Deaf ears to lending appeal
Li's appeal appeared to fall on deaf ears.
One banker was quoted as saying that lenders "will do some deals as a gesture, but no, money won't go in that direction."
Li's lobbying efforts are a sign of the limits that the central government faces in pursuing its "new normal" policies to stabilize the economy.
Official figures from the People's Bank of China (PBOC) show a 14-percent rise in outstanding yuan-denominated loans to the real economy in March from a year earlier.
But private surveys suggest that funds are flowing only to a small group of companies, said Derek Scissors, an Asia economist and resident scholar at the American Enterprise Institute in Washington.
Banks are said to be wary of higher-risk lending for private businesses, small and medium-sized enterprises or the real estate sector, which is suffering from falling prices and weak demand.
In the meantime, a succession of seven-year highs in share prices has drawn investors to the stock market in droves, driving up borrowing for speculation and prompting regulators to issue new limits for trading on margin.
The lure of easy money may do little for job creation and economic growth.
But Li's outburst at the meeting with regional officials lends itself to differing interpretations, said Scissors.
One is that the premier is blaming the previous government under Wen Jiabao for consequences of the massive 4-trillion yuan (U.S. $645-billion) stimulus binge announced in 2008. The shot of liquidity staved off recession but left China with a hangover of poorly-planned projects, pollution and debt.

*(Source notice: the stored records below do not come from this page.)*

-- ==== Sys2Proof/Certificates/Slice0/Obligations.lean ====
section
/-! DEFINITION. The statements for the provers. Each docstring names the rules it rests on. `Binding` holds only
well-formed bindings (00_scope R9), so a statement over a state or over a binding's data assumes R9 and no more. -/

open Sys2Proof Sys2Proof.Machine

/-! ### Codes (30_encoding) -/

/-- R90, R91, R97, R106: codes and steps agree in both directions, the unit and the index are the code's two parts, and
92 codes stand for no step. -/
def Obligations.StepCodesRoundTrip : Prop :=
  (∀ i, decode (encode i) = some i) ∧ (∀ c i, decode c = some i → encode i = c) ∧
  (∀ c i, decode c = some i → c.extractLsb' 5 2 = i.unit.bits ∧ c.extractLsb' 0 5 = i.index) ∧
  ((List.range 128).filter fun n => (decode (BitVec.ofNat 7 n)).isNone).length = 92

/-- R97: some of the table's codes written out in bits, and an illegal one. -/
def Obligations.WrittenCodesDecode : Prop :=
  decode 0b0000000#7 = some .idle ∧ decode 0b0000001#7 = some .s1a ∧ decode 0b0000111#7 = some .o2a ∧
  decode 0b0010000#7 = some .o5b ∧ decode 0b0010001#7 = some .s4a ∧ decode 0b0011110#7 = some .halt ∧
  decode 0b0011111#7 = some .done ∧ decode 0b0100000#7 = some .p1 ∧ decode 0b0100101#7 = some .p6 ∧
  decode 0b1000000#7 = some .s5 ∧ decode 0b1000111#7 = some .s9b ∧ decode 0b1100000#7 = some .g1 ∧
  decode 0b0010011#7 = none

/-- R104: the expansions of `initCLK` are paths of the table from S1A to DONE, with each bracketed group in or out. -/
def Obligations.BringUpPathsFollowTable : Prop :=
  ∀ u r l, (initClkSteps u r l).head? = some .s1a ∧ (initClkSteps u r l).getLast? = some .done ∧
    List.IsChain (fun i j => encode j ∈ i.successors) (initClkSteps u r l)

/-- R22, R90 and log entry 5: when the code in `ST` is a listed step's and the block is clocked, one step of the machine
is `exec` of that step; an act `edge` at the head of the schedule clocks the block too. -/
def Obligations.StepRunsDecodedStep : Prop :=
  ∀ (s : State) (i : Instr), decode s.ST = some i → s.ports.rst = false →
    (s.sched = [] → step s = exec i s) ∧
    (∀ rest, s.sched = .edge :: rest → step s = exec i { s with sched := rest })

/-- R106 and log entry 5: at an illegal code the block requests nothing and, when clocked, moves to HALT; an act `edge` at
the head of the schedule clocks the block too. -/
def Obligations.IllegalCodeEntersHalt : Prop :=
  ∀ s : State, decode s.ST = none → s.ports.rst = false →
    busCmd s = none ∧
    (s.sched = [] → step s = .next { s with FAIL := s.ST, TO := true, ST := 0x1E, PH := false }) ∧
    (∀ rest, s.sched = .edge :: rest →
      step s = .next { s with FAIL := s.ST, TO := true, ST := 0x1E, PH := false, sched := rest })

/-- Log entry 14: the code of a step, placed by `withFetchWord`, is the instruction its table word decodes to, and the
next step runs it with `PH` 0. -/
def Obligations.PlacedCodeRunsNext : Prop :=
  ∀ (i : Instr) (s : State), decodeTableWord 8 (encode i).toNat = some i ∧
    (s.withFetchWord 8 (encode i).toNat).PH = false ∧
    step (s.withFetchWord 8 (encode i).toNat) = exec i (s.withFetchWord 8 (encode i).toNat)

/-! ### The steps, one next state each -/

/-- R121, R123, R125, R128, R130, R131, R133, R135, R138: both halves of the SETF steps of the CSQ. -/
def Obligations.CsqSetfStepsReadThenWrite : Prop :=
  ReadsThenWrites .s1a .pwrclkEn (fun _ => 1) 0x02 ∧
  ReadsThenWrites .s2a .vos (fun B => B.vVosTarget) 0x04 ∧
  ReadsThenWrites .o1a .hsiOn (fun _ => 1) 0x06 ∧
  ReadsThenWrites .o2b .bkpWpdis (fun _ => 1) 0x09 ∧
  ReadsThenWrites .o3a .lseDrv (fun B => B.vLseDrvLowest) 0x0B ∧
  ReadsThenWrites .o3b .lseOn (fun _ => 1) 0x0C ∧
  ReadsThenWrites .o4a .lsesysEn (fun _ => 0) 0x0E ∧
  ReadsThenWrites .o5a .hsi48On (fun _ => 1) 0x10 ∧
  ReadsThenWrites .s4b .flashWs (fun B => B.vWsTarget) 0x40

/-- R150, R152 to R154: both halves of the SETF steps of the PCE. -/
def Obligations.PceSetfStepsReadThenWrite : Prop :=
  ReadsThenWrites .p1 .pllOn (fun _ => 0) 0x21 ∧
  ReadsThenWrites .p3 .pllCfg (fun B => B.vPllCfg) 0x23 ∧
  ReadsThenWrites .p4 .pllOn (fun _ => 1) 0x24 ∧
  ReadsThenWrites .p5 .pllSysoutEn (fun _ => 1) 0x25

/-- R170, R171, R173, R175, R176: both halves of the SETF steps of the PTF but S9B. -/
def Obligations.PtfSetfStepsReadThenWrite : Prop :=
  ReadsThenWrites .s5 .ahbPre (fun B => B.vAhbSafe) 0x41 ∧
  ReadsThenWrites .s6a .sysclkSw (fun B => B.vSwPll) 0x42 ∧
  ReadsThenWrites .s7 .ahbPre (fun B => B.vAhbFinal) 0x44 ∧
  ReadsThenWrites .s8b .flashWs (fun B => B.vWsTarget) 0x46 ∧
  ReadsThenWrites .s9a .apb1Pre (fun B => B.vApb1Final) 0x47

/-- R177: S9B's write sets `DN` together with the move to DONE. -/
def Obligations.LastStepSetsDone : Prop :=
  ∀ s : State, s.ports.busAck = true →
    let F := s.bind.fields.apb2Pre
    (s.PH = false → exec .s9b s = .next { memRead F.addr s with PH := true }) ∧
    (s.PH = true →
      exec .s9b s = .next
        { memWrite F.addr (ins F s.T s.bind.vApb2Final) s with PH := false, PCNT := 0, ST := 0x1F, DN := true })

/-- R110, R192: G1 writes `T | (1 << GB)` at the bank register held in `GA`, then gives `HIT` and `gate_ack_o`; that the
request falls with the acknowledgement is log entry 9, and the event in the trace log entry 10. -/
def Obligations.GateStepSetsItsBit : Prop :=
  ∀ s : State, s.ports.busAck = true → s.GA < 2 ^ s.bind.aw →
    (s.PH = false → exec .g1 s = .next { memRead s.GA s with PH := true }) ∧
    (s.PH = true →
      let w := memWrite s.GA (s.T ||| ((1 : Word) <<< s.GB.toNat)) s
      exec .g1 s = .next
        { w with
          PH := false, PCNT := 0, ST := 0x1F, HIT := true, trace := w.trace ++ [.gateAck true],
          ports := { s.ports with gateReq := false } })

/-- R99, R122, R124: the read-backs S1B and S2B latch the word, compare nothing and go on. -/
def Obligations.ReadBackStepsGoOn : Prop :=
  ∀ s : State, s.ports.busAck = true →
    exec .s1b s = .next { memRead s.bind.fields.pwrclkEn.addr s with PCNT := 0, ST := 0x03 } ∧
    exec .s2b s = .next { memRead s.bind.fields.vos.addr s with PCNT := 0, ST := 0x05 }

/-- R126, R129, R132, R134, R136, R151, R155, R172 with R100, R201, R203: the eight WAIT steps under each answer. -/
def Obligations.WaitStepsPoll : Prop :=
  PollsUntil .o1b .hsiRdy (fun _ => 1) 0x07 ∧
  PollsUntil .o2c .bkpWpdis (fun _ => 1) 0x0A ∧
  PollsUntil .o3c .lseOn (fun _ => 1) 0x0D ∧
  PollsUntil .o4b .lsesysFlag (fun _ => 0) 0x0F ∧
  PollsUntil .o5b .hsi48Rdy (fun _ => 1) 0x20 ∧
  PollsUntil .p2 .pllRdy (fun _ => 0) 0x22 ∧
  PollsUntil .p6 .pllRdy (fun _ => 1) 0x11 ∧
  PollsUntil .s6b .sysclkSws (fun B => B.vSwsPll) 0x43

/-- R127, R137, R174: O2A skips at equality, S4A at the target or above, S8A at the target or below. -/
def Obligations.SkipStepsCompare : Prop :=
  ∀ s : State, s.ports.busAck = true →
    let b := memRead s.bind.fields.bkpWpdis.addr s
    let f := memRead s.bind.fields.flashWs.addr s
    exec .o2a s = .next { b with PCNT := 0, ST := if fld s.bind.fields.bkpWpdis b.T = 1 then 0x0A else 0x08 } ∧
    exec .s4a s = .next
      { f with PCNT := 0, ST := if s.bind.vWsTarget ≤ fld s.bind.fields.flashWs f.T then 0x40 else 0x12 } ∧
    exec .s8a s = .next
      { f with PCNT := 0, ST := if fld s.bind.fields.flashWs f.T ≤ s.bind.vWsTarget then 0x46 else 0x45 }

/-- R120: IDLE starts when `rst_i` is 0 and `start_i` is 1, and otherwise stays. -/
def Obligations.IdleWaitsForStart : Prop :=
  ∀ s : State,
    (s.ports.rst = false ∧ s.ports.start = true → exec .idle s = .next { s with PH := false, PCNT := 0, ST := 0x01 }) ∧
    (¬(s.ports.rst = false ∧ s.ports.start = true) → exec .idle s = .next s)

/-- R139, R192, R193: DONE without a request stays; a request that hits goes to G1 with the row's bank and bit; a request
that misses is acknowledged with `HIT` 0, and nothing in the environment changes. That the request falls with the
acknowledgement is log entry 9, and the event in the trace log entry 10. -/
def Obligations.DoneServesGateRequests : Prop :=
  ∀ s : State,
    (s.ports.gateReq = false → exec .done s = .next s) ∧
    (∀ g, s.ports.gateReq = true → gateLookup s.bind s.ports.gateId = some g →
      exec .done s = .next
        { s with GA := s.bind.bankAddr.get g.bank, GB := BitVec.ofNat 5 g.bit, PH := false, ST := 0x60 }) ∧
    (s.ports.gateReq = true → gateLookup s.bind s.ports.gateId = none →
      exec .done s = .next
        { s with HIT := false, trace := s.trace ++ [.gateAck false], ports := { s.ports with gateReq := false } })

/-- R140: HALT does nothing, whatever `start_i` and the gate port say. -/
def Obligations.HaltDoesNothing : Prop := ∀ s : State, exec .halt s = .next s

/-- R27, R202: while the bus does not acknowledge, a step that issues transactions changes nothing and its request
stands. -/
def Obligations.SilentBusHoldsTheBlock : Prop :=
  ∀ (i : Instr) (s : State), decode s.ST = some i → i.form ≠ .ctrl → s.ports.busAck = false →
    exec i s = .next s ∧ busReqO s = true

/-- R98: the kind SETF over every operand. The read half latches the word, the write half issues the masked word, even
where it equals the word read; bits outside the mask go out as read, and the values the table writes fit their fields;
a silent bus keeps the block in the step. -/
def Obligations.SetfKindReadsThenWrites : Prop :=
  ∀ (F : FieldRef) (V : ValSel) (next : Code) (s : State),
    let D := resolve s F
    let w := ins D s.T (valOf s.bind V)
    (s.ports.busAck = false → setf F V next id s = s) ∧
    (s.ports.busAck = true → s.PH = false → setf F V next id s = { memRead D.addr s with PH := true }) ∧
    (s.ports.busAck = true → s.PH = true →
      setf F V next id s = { memWrite D.addr w s with PH := false, PCNT := 0, ST := next } ∧
      (setf F V next id s).trace = s.trace ++ [.write D.addr w]) ∧
    w &&& ~~~D.mask = s.T &&& ~~~D.mask ∧
    (∀ i f n, Instr.form i = .setf (.field f) V n → fits (descOf s.bind f) (valOf s.bind V) = true)

/-- R100: the kind WAIT over every operand. A match completes; a mismatch repeats for ever with `POLL_MAX` 0, and else
counts; the count that reaches `POLL_MAX` enters HALT with the step's code as the cause. -/
def Obligations.WaitKindMatchesBeforeTheBound : Prop :=
  ∀ (F : FieldRef) (V : ValSel) (next : Code) (s : State), s.ports.busAck = true →
    let r := memRead (resolve s F).addr s
    wait F V next s =
      if fld (resolve s F) r.T = valOf s.bind V then { r with PCNT := 0, ST := next }
      else if s.bind.pollMax = 0 then r
      else if s.PCNT + 1 = s.bind.pollMax then
        { r with PCNT := s.PCNT + 1, FAIL := s.ST, TO := true, ST := 0x1E, PH := false }
      else { r with PCNT := s.PCNT + 1 }

/-- R101, R102, R103: the three skip kinds over every operand. -/
def Obligations.SkipKindsCompareUnsigned : Prop :=
  ∀ (F : FieldRef) (V : ValSel) (next alt : Code) (s : State), s.ports.busAck = true →
    let r := memRead (resolve s F).addr s
    let x := fld (resolve s F) r.T
    skeq F V next alt s = { r with PCNT := 0, ST := if x = valOf s.bind V then alt else next } ∧
    skge F V next alt s = { r with PCNT := 0, ST := if valOf s.bind V ≤ x then alt else next } ∧
    skle F V next alt s = { r with PCNT := 0, ST := if x ≤ valOf s.bind V then alt else next }

/-! ### Fields and registers -/

/-- R12, R98: bits outside the mask stay as read, writing back what was read changes nothing, the last insertion wins,
and what fits is what is read again. -/
def Obligations.FieldInsertionLaws : Prop :=
  ∀ F : Descriptor, contiguousAt F.mask F.pos = true → ∀ w v u : Word,
    ins F w v &&& ~~~F.mask = w &&& ~~~F.mask ∧ ins F w (fld F w) = w ∧ ins F (ins F w v) u = ins F w u ∧
    (fits F v = true → fld F (ins F w v) = v)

"They've used up their stimulus money and developed all the viable projects. Now they're out of stimulus money and there are no good projects left," Scissors said.
Another interpretation is that China's real economic growth rate is much worse than the official gross domestic product (GDP) figures suggest, prompting Li to fall back on old stimulus policies. The result is more pressure on local officials to pursue development for the sake of development.
"It seems like frustration because he's blaming them for not doing what they've been told not do and what hasn't worked before," Scissors said.
Anti-corruption campaign stalls decision making
Since taking office in 2013, Li has resisted calls for another big stimulus program, but the government's long list of "targeted" stimulus measures may soon add up to much the same thing.
State media reports of Li's comments in Jilin seemed to send a mixed message.
While he called for more investment in "transportation, water conservation and upgrading urban sewage systems," Li also urged more construction that may have harmful environmental effects.
"To maintain smooth economic development in northeast China, the main issue is to launch major infrastructure projects, which will give big incentives to the local economy," he said.
Scissors points to signs that economic growth has fallen far below the official 7-percent rate.
In particular, power consumption in the first quarter rose by a scant 0.8 percent from a year earlier, while use by the manufacturing sector fell 0.7 percent.
"It certainly sounds like the situation in the economy has gotten so bad that they have to get things moving again by whatever means they have, and the new normal is being replaced by the old normal," Bachman said.
The inactivity that Li witnessed in Changchun may have stemmed from insufficient financing or initiative, but it may also be a product of the government's anti-corruption push.
"You have to wonder how much of this is from people being so afraid of the corruption campaign that they're afraid to do things," said Bachman.
On April 23, the Central Commission for Discipline Inspection (CCDI) announced a new crackdown on corruption among lower-level officials dealing with land use, rural funds, resource management and other local functions, the official Xinhua news agency reported.
By browbeating local officials, Li may only have added to anxieties and made it less likely that they will initiate new or more productive projects.
"There's a great sense of what do I do that's safe, or what do I do that won't get me in trouble, or do I just want to keep my head down and not take responsibility for anything," Bachman said.